Provided information
-- ==== Sys2Proof/Laws/PerInstr.lean ====
section
/-! SUPPORT. Sys2Proof/Laws/PerInstr.lean: the per-instruction families. `Codec`: the decoder reads the bits of a well-formed
instruction back as that instruction (R127 to R137). -/

namespace Sys2Proof.Laws.Codec

set_option linter.unusedSimpArgs false
set_option maxRecDepth 4000
set_option Elab.async false

/-- The decoder reads a well-formed instruction's bits back as that instruction. -/
def Statement (i : Instr) : Prop := i.wellFormed = true → decodeBits i.bits = some i

theorem nop (k : Ctl) : Statement (.nop k) := by
  refine decodeBits_of_build ?_
  show build (asm 0#64 0#19 0#5 0#5 0#5 0x000#10 k 1#2) = _
  generalize hw : asm 0#64 0#19 0#5 0#5 0#5 0x000#10 k 1#2 = w
  have hb : build w = some (Instr.nop (ctlOf w)) := by
    unfold build
    rw [show w.extractLsb' 20 10 = 0x000#10 by rw [← hw, asm_op]]
    rfl
  rw [hb, ← hw]
  simp (disch := omega) only [asm, ctlOf, vmOf, VMod.bits, BitVec.extractLsb'_append_eq_of_le, BitVec.extractLsb'_append_eq_of_add_le,
      BitVec.extractLsb'_eq_self, Nat.reduceSub]

theorem halt (k : Ctl) : Statement (.halt k) := by
  refine decodeBits_of_build ?_
  show build (asm 0#64 0#19 0#5 0#5 0#5 0x001#10 k 1#2) = _
  generalize hw : asm 0#64 0#19 0#5 0#5 0#5 0x001#10 k 1#2 = w
  have hb : build w = some (Instr.halt (ctlOf w)) := by
    unfold build
    rw [show w.extractLsb' 20 10 = 0x001#10 by rw [← hw, asm_op]]
    rfl
  rw [hb, ← hw]
  simp (disch := omega) only [asm, ctlOf, vmOf, VMod.bits, BitVec.extractLsb'_append_eq_of_le, BitVec.extractLsb'_append_eq_of_add_le,
      BitVec.extractLsb'_eq_self, Nat.reduceSub]

theorem br (k : Ctl) (off : BitVec 19) : Statement (.br k off) := by
  refine decodeBits_of_build ?_
  show build (asm 0#64 off 0#5 0#5 0#5 0x002#10 k 1#2) = _
  generalize hw : asm 0#64 off 0#5 0#5 0#5 0x002#10 k 1#2 = w
  have hb : build w = some (Instr.br (ctlOf w) (w.extractLsb' 45 19)) := by
    unfold build
    rw [show w.extractLsb' 20 10 = 0x002#10 by rw [← hw, asm_op]]
    rfl
  rw [hb, ← hw]
  simp (disch := omega) only [asm, ctlOf, vmOf, VMod.bits, BitVec.extractLsb'_append_eq_of_le, BitVec.extractLsb'_append_eq_of_add_le,
      BitVec.extractLsb'_eq_self, Nat.reduceSub]

theorem brc (k : Ctl) (a b : BitVec 5) (cond : BitVec 3) (off : BitVec 32) : Statement (.brc k a b cond off) := by
  refine decodeBits_of_build ?_
  show build (asm (0#32 ++ off) (0#11 ++ cond ++ 0#5) b a 0#5 0x003#10 k 2#2) = _
  generalize hw : asm (0#32 ++ off) (0#11 ++ cond ++ 0#5) b a 0#5 0x003#10 k 2#2 = w
  have hb : build w = some (Instr.brc (ctlOf w) (w.extractLsb' 35 5) (w.extractLsb' 40 5) (w.extractLsb' 50 3) (w.extractLsb' 64 32)) := by
    unfold build
    rw [show w.extractLsb' 20 10 = 0x003#10 by rw [← hw, asm_op]]
    rfl
  rw [hb, ← hw]
  simp (disch := omega) only [asm, ctlOf, vmOf, VMod.bits, BitVec.extractLsb'_append_eq_of_le, BitVec.extractLsb'_append_eq_of_add_le,
      BitVec.extractLsb'_eq_self, Nat.reduceSub]
  simp only [Nat.reduceAdd, Nat.reduceSub, BitVec.extractLsb'_eq_self]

The task
Extract every line from the records above that contains the word "lean".

Answer section
-- ==== Sys2Proof/Laws/PerInstr.lean ====
/-! SUPPORT. Sys2Proof/Laws/PerInstr.lean: the per-instruction families. `Codec`: the decoder reads the bits of a well-formed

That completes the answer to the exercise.